■ WHAT TO PRODUCE ■
Your answer must hold only the lines below from the line containing "(List.finRange 5).find? fun" through the line containing "parameter P3. -/", each reproduced exactly.

■ RECORDS FOR THE EXERCISE ■
-- ==== Sys2Proof/Machine/Operands.lean ====
section
/-! DEFINITION. The pure functions that read operands out of received values: field extraction, the
4b5b table, the SOP table and its classification, the Header fields and class, the interval
predicates, the byte and bit orders, and the check of a configuration at reset. -/

namespace Sys2Proof

/-- The check R300(c) makes of a configuration at reset; one that fails is refused. -/
def Cfg.admitted (c : Cfg) : Bool :=
  decide (0 < c.bitRate) && decide (4 * c.bitRate ≤ c.sampleRate)
    && (c.msgTypeWidth == 4 || c.msgTypeWidth == 5)
    && decide (c.mtSourceCap < 2 ^ c.msgTypeWidth)
    && decide (c.mtRequest < 2 ^ c.msgTypeWidth)
    && decide (c.mtVendor < 2 ^ c.msgTypeWidth)
    && decide (c.objPosLsb + c.objPosWidth ≤ 32)

end Sys2Proof

namespace Sys2Proof.Machine

/-! ### Fields -/

/-- `EXTRACT(v, msb, lsb)` (45_field_views.md R240). -/
def extract (v msb lsb : Nat) : Nat := (v >>> lsb) % 2 ^ (msb - lsb + 1)

/-- `NDO(h) = h[14:12]`, the number of data objects (R190, R92). -/
def ndo (h : Header) : BitVec 3 := h.extractLsb' 12 3

/-- `MT(h) = h[MSGTYPE_WIDTH-1:0]`, the message type (R190, R92). -/
def mt (c : Cfg) (h : Header) : Nat := h.toNat % 2 ^ c.msgTypeWidth

/-- `KIND(h)`, the dispatch class of a Header (R196). -/
def kind (c : Cfg) (h : Header) : Kind :=
  if ndo h = 0 then .control
  else if mt c h = c.mtSourceCap then .srcCap
  else if mt c h = c.mtRequest then .request
  else if mt c h = c.mtVendor then .vdm
  else .other

/-- The object position of a Request's first object (R94, R200, parameter P12). DESIGN CHOICE (log 24):
with `OBJPOS_WIDTH = 0`, which R300(c) admits, the spec's slice has no bits; it is read as position 0, so
every Request is an invalid reference. -/
def objPos (c : Cfg) (v : Word) : Nat := v.toNat / 2 ^ c.objPosLsb % 2 ^ c.objPosWidth

/-- `bytes_le(v, n)`: the `n` bytes of `v`, least significant first (R8). -/
def bytesLE (n : Nat) {w : Nat} (v : BitVec w) : List Byte :=
  (List.range n).map fun k => v.extractLsb' (8 * k) 8

/-- `sr[k] <- b` on the 5-bit shift register (R150, LSB first by R65). -/
def setSymBit (sr : Sym) (k : Nat) (b : Bool) : Sym :=
  (sr &&& ~~~(1#5 <<< k)) ||| (if b then 1#5 <<< k else 0#5)

/-! ### 4b5b -/

/-- The 4b5b data table, nibble 0 first (R82). -/
def enc4Table : Vector Sym 16 :=
  #v[0x1E#5, 0x09#5, 0x14#5, 0x15#5, 0x0A#5, 0x0B#5, 0x0E#5, 0x0F#5,
     0x12#5, 0x13#5, 0x16#5, 0x17#5, 0x1A#5, 0x1B#5, 0x1C#5, 0x1D#5]

/-- `ENC4(n)` (R152). -/
def enc4 (n : Nibble) : Sym := enc4Table[n.toNat]'n.isLt

/-- The nibble whose data symbol `s` is, if there is one (R151, R82). -/
def nibbleOf (s : Sym) : Option Nibble :=
  ((List.finRange 16).find? fun n => enc4Table[n] == s).map BitVec.ofFin

/-- `DEC5(s)`: the nibble of a data symbol, else `INVALID_NIBBLE` (R151). -/
def dec5 (c : Cfg) (s : Sym) : Byte :=
  match nibbleOf s with
  | some n => n.zeroExtend 8
  | none => c.invalidNibble

/-! ### K-codes and the SOP table -/

/-- SYNC-1 (R83). -/
def kSync1 : Sym := 0x18#5
/-- SYNC-2 (R83). -/
def kSync2 : Sym := 0x11#5
/-- SYNC-3 (R83). -/
def kSync3 : Sym := 0x06#5
/-- RST-1 (R83). -/
def kRst1 : Sym := 0x07#5
/-- RST-2 (R83). -/
def kRst2 : Sym := 0x19#5
/-- EOP (R83, R89). -/
def kEop : Sym := 0x0D#5

/-- The six K-codes (R83). -/
def kCodes : List Sym := [kSync1, kSync2, kSync3, kRst1, kRst2, kEop]

/-- `EOP_MATCH(s)`: exact comparison with the EOP K-code (R139). -/
def eopMatch (s : Sym) : Bool := s == kEop

/-- The SOP table (R88), variant index to its four K-codes. -/
def sopPattern : Fin 5 → Vector Sym 4
  | 0 => #v[kSync1, kSync1, kSync1, kSync2]
  | 1 => #v[kSync1, kSync1, kSync3, kSync3]
  | 2 => #v[kSync1, kSync3, kSync1, kSync3]
  | 3 => #v[kSync1, kRst2, kRst2, kSync3]
  | 4 => #v[kSync1, kRst2, kSync3, kSync2]

/-- The number of positions at which the received set equals variant `v` (R136). -/
def sopScore (v : Fin 5) (rx : Vector Sym 4) : Nat :=
  ((List.finRange 4).filter fun k => rx[k] == (sopPattern v)[k]).length

/-- `SOP_CLASSIFY(rx)`: the first variant in table order that reaches the threshold (R136, P6). -/
def sopClassify (c : Cfg) (rx : Vector Sym 4) : Option (Fin 5) :=
  (List.finRange 5).find? fun v => decide (c.sopMatchThreshold ≤ sopScore v rx)

/-- The packed form of an ordered set: `o0 | o1 << 5 | o2 << 10 | o3 << 15` (R86). -/
def packSet (rx : Vector Sym 4) : BitVec 20 := rx[3] ++ rx[2] ++ rx[1] ++ rx[0]

/-- The four symbols of a packed ordered set (R86). -/
def unpackSet (os : BitVec 20) : Vector Sym 4 :=
  #v[os.extractLsb' 0 5, os.extractLsb' 5 5, os.extractLsb' 10 5, os.extractLsb' 15 5]

/-! ### Intervals -/

/-- `ONE_WINDOW(d)` (R111), parameter P3. -/
def oneWindow (c : Cfg) (d : Nat) : Bool := bandsContain c.window c.bitRate c.sampleRate d

/-- `GLITCH_FLOOR(d)` (R114), parameter P4. -/
def glitchFloor (c : Cfg) (d : Nat) : Bool := bandsContain c.glitch c.bitRate c.sampleRate d

/-- The exact distance from `a` to a later sample `b` (R7, D39). -/
def interval (a b : Sample) : Nat := b.toNat - a.toNat

/-- `floor((T0 + T1) / 2)` with the sum exact (R116, R7). -/
def midpoint (t0 t1 : Sample) : Sample := BitVec.ofNat 64 ((t0.toNat + t1.toNat) / 2)

end Sys2Proof.Machine
end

■ SOLUTION TO THE PROBLEM ■
  (List.finRange 5).find? fun v => decide (c.sopMatchThreshold ≤ sopScore v rx)

/-- The packed form of an ordered set: `o0 | o1 << 5 | o2 << 10 | o3 << 15` (R86). -/
def packSet (rx : Vector Sym 4) : BitVec 20 := rx[3] ++ rx[2] ++ rx[1] ++ rx[0]

/-- The four symbols of a packed ordered set (R86). -/
def unpackSet (os : BitVec 20) : Vector Sym 4 :=
  #v[os.extractLsb' 0 5, os.extractLsb' 5 5, os.extractLsb' 10 5, os.extractLsb' 15 5]

/-! ### Intervals -/

/-- `ONE_WINDOW(d)` (R111), parameter P3. -/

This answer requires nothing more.